"Financial stability risks from crypto-assets are rising", ECB warns
The ECB highlights risks to financial stability and climate transition coming from crypto-assets.
In its latest Macroprudential Bulletin, European Central Bank (ECB) warn that stablecoin and decentralized finance (DeFi) are the main financial stability risks stemming from crypto-assets and they call for the urgent implementation of appropriate regulatory, supervisory and oversight frameworks.
“Financial stability risks from crypto-assets are rising and could reach a systemic threshold,” is written in the analysis. “If current trends continue, crypto-assets will pose risks to financial stability. Crypto-asset markets thus need to be effectively regulated and supervised,” and “the cross-border and global nature of the ever-growing crypto-asset universe calls for a holistic and coordinated approach among authorities,” suggest the ECB.

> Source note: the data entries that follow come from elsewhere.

-- ==== Sys2Proof/Machine/Power.lean ====
section
/-! DEFINITION. Sensors, leak loops, caps, the throttle, emergency off, power states and resets (R320 to R332, R350 to
R356, R363, R402 to R411). -/

namespace Sys2Proof.Machine

/-! ## Emergency off, as orders see it -/

/-- EPO is asserted: the pin, or codes on a cascade pair (R331). -/
def State.epoOn (s : State) : Bool := s.pkg.epoPin || s.pkg.epoPrev || s.pkg.epoNext

/-- Power orders and cap writes are ignored: under EPO, and after a thermal trip until the device is in Off (R331, R332). -/
def State.noOrders (s : State) : Bool := s.epoOn || (s.pkg.epoHold && !s.pkg.off)

/-- The active Canton enables the laser modules of a plane that has left Standby whose map reports no alarm (R325). -/
def State.lasersOn (s : State) (p : Plane) : State :=
  if s.pkg.optical ∧ s.managed ∧ 2 ≤ s.power then
    s.each ((List.range 9).filter (fun c => !s.flag p Fld.CAN_SENSOR.CRIT (101 + 9 * p.num + c) &&
        !mget false c (s.pl p).lne.enabled)) (fun c s =>
      let s := (s.emit (.laser p c true)).modLne p (fun x => { x with enabled := mset false c true x.enabled })
      let (f, s) := s.takeFree
      let v := Config.freeNat f
      s.invSet (0x6000 + 9 * p.num + c) (leBytes 4 v) (fun x => { x with lasers := mset 0 (9 * p.num + c) v x.lasers }))
  else s

/-! ## Sensors (R320 to R324) -/

/-- Where the polls of a sensor are kept: the first 70 are each plane's own, the others the package's. -/
def sensKey (p : Plane) (k : Nat) : Nat := if k < 70 then 128 * p.num + k else k

/-- The maximum inlet in 0.01 °C (Table 13.8). -/
def State.maxInlet (s : State) : Int := if s.pkg.optical then 2500 else 4000

/-- Warning and critical limits of the temperatures of Table 10.10, in 0.01 °C. -/
def State.tempLimits (s : State) (k : Nat) : Option (Int × Int) :=
  if k ≤ 40 then some (9500, 10500)
  else if k ≤ 56 then some (8500, 9500)
  else if k = 70 then some (s.maxInlet, s.maxInlet + 500)
  else if k = 71 then some (s.maxInlet + 2500, s.maxInlet + 3000)
  else if 93 ≤ k ∧ k ≤ 100 then some (7000, 8500)
  else none

/-- The sensors that are pairs (R321). -/
def isPair (k : Nat) : Bool := decide (k ≤ 15 ∨ k = 70 ∨ k = 71)

/-- The regulator target of a die in mV (R404). -/
def State.avsOf (s : State) (p : Plane) : Nat := mget 750 p.num s.pkg.avs

/-- Nominal voltage in mV and maximum current in mA of rail r (Table 13.2). -/
def State.railNominal (s : State) (p : Plane) (r : Nat) : Nat :=
  [s.avsOf p, 800, 850, if s.pkg.optical then 1800 else 1200, 750, 500].getD r 0
def State.railMax (s : State) (r : Nat) : Nat :=
  [700000, 100000, if s.pkg.optical then 500000 else 400000, if s.pkg.optical then 200000 else 120000, 30000, 25000].getD r 0

/-- The reading of a sensor as an integer. -/
def reading (b : BitVec 24) : Int := b.toInt

/-- A poll is taken in: three polls missed in a row, or a last reading outside its range, is a fault. -/
def SensSt.poll (x : SensSt) (r : Sample) : SensSt :=
  { outA := if r.a.isSome then r.oorA else x.outA
    outB := if r.b.isSome then r.oorB else x.outB
    missA := if r.a.isSome then 0 else x.missA + 1
    missB := if r.b.isSome then 0 else x.missB + 1
    a := r.a.orElse (fun _ => x.a)
    b := r.b.orElse (fun _ => x.b) }

/-- The value of a pair, and whether it is in fault (R321): `crit` is its critical limit. -/
def pairValue (fa fb : Bool) (a b : Option Int) (crit : Int) : Option Int × Bool :=
  match fa, fb with
  | true, true => (some crit, true)
  | true, false => (b, true)
  | false, true => (a, true)
  | false, false =>
    match a, b with
    | some x, some y => (some (max x y), decide (800 < x - y) || decide (800 < y - x))
    | some x, none => (some x, false)
    | none, y => (y, false)

/-- A sensor's words of both windows, or of its own plane (R320). -/
def State.sensF (s : State) (p : Plane) (k : Nat) (f : Fld) (v : Nat) : State :=
  if k < 70 then s.setF p f k v
  else if s.pkg.split then
    match s.mgr with
    | some q => s.setF q f k v
    | none => s.both (fun q s => s.setF q f k v)
  else s.both (fun q s => s.setF q f k v)

/-- The plane in whose window the package's own sensors are read. -/
def State.sensWin (s : State) (p : Plane) (k : Nat) : Plane := if k < 70 then p else s.mgr.getD .hoist

/-- CAP_THERM is set to the floor (R324). -/
def State.capToFloor (s : State) (p : Plane) : State :=
  let n := s.floorNow
  let s := s.pkgF p Fld.CAN_PWR_STAT.FLOOR 0 n
  if s.fld p Fld.CAN_CAP_THERM.CAP 0 = n then s else s.setCap p Fld.CAN_CAP_THERM.CAP n
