/-! ## The log's read pointer and errors of configuration words -/

/-- LOG_RP_WRITE (R368). -/
def execLogRpWrite (p : Plane) (v : Word) (s : State) : Res := goOn (s.when (s.live p) (·.logRp p v))

/-- Entries that act as invalid from now until they are written again, and owners that abort (R366). -/
def State.cfgInvalid (s : State) (p : Plane) (r : Reg) (i : Nat) : State :=
  match r with
  | .RTE_ENTRY | .RTE_SET | .GWM_WIN => s.modRte p (fun x => { x with bad := dedup (r.off i 0 :: x.bad) })
  | .COL_GRP => s.colAbort p i 7 true none
  | .DSP_LYR => s.dspAbort p i 5
  | _ => s

/-- CONFIG_ECC_ERROR (R365, R366): an uncorrectable error in a word that software configures. -/
def State.cfgEcc (s : State) (p : Plane) (off : Nat) : State :=
  match regAt off with
  | some a =>
    if (a.1.fieldsOf a.2.2).any (fun f => f.acc == .rw) then
      (s.errorIn p 0x0F (0x4000000 * p.num + off) (off / 0x400000) 0 0).cfgInvalid p a.1 a.2.1
    else s
  | none => s
def execConfigEccError (p : Plane) (off : BitVec 26) (s : State) : Res :=
  goOn (s.when (s.live p) (·.cfgEcc p off.toNat))

end Sys2Proof.Machine
end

Within the bulletin, the researchers delve into the role of stablecoins in this troubling picture: “Stablecoins fall short of what is required of practical means of payment in the real economy. the critical function that some stablecoins serve in the wider crypto-asset ecosystem and for unbacked crypto-assets could have contagion effects for the financial system if at some point in the future unbacked crypto-assets pose a risk to financial stability.” The researchers take the recent case of TerraUSD as an example, explaining that “the developments related to the crash of the algorithmic stablecoin TerraUSD exemplify the contagion within the crypto-asset ecosystem. Appropriate regulatory, supervisory and oversight frameworks need to be implemented urgently, before stablecoins become a risk to financial stability.”
Along stablecoins, also DeFi is in many ways “subject to the same vulnerabilities as traditional finance” and “needs to be effectively supervised and regulated. The lack of traditional centralised entry points for regulation and its opaque and anonymous nature pose challenges for policymakers in terms of enforcement and effective regulation and supervision.”
Finally, the bulletin highilight how “climate transition risks are expected to increase in line with the increasing exposure of the financial sector to crypto-assets” and ask for public authorities, investors and financial institutions “to evaluate whether the outsized carbon footprint of certain crypto-assets undermines their green transition commitments.”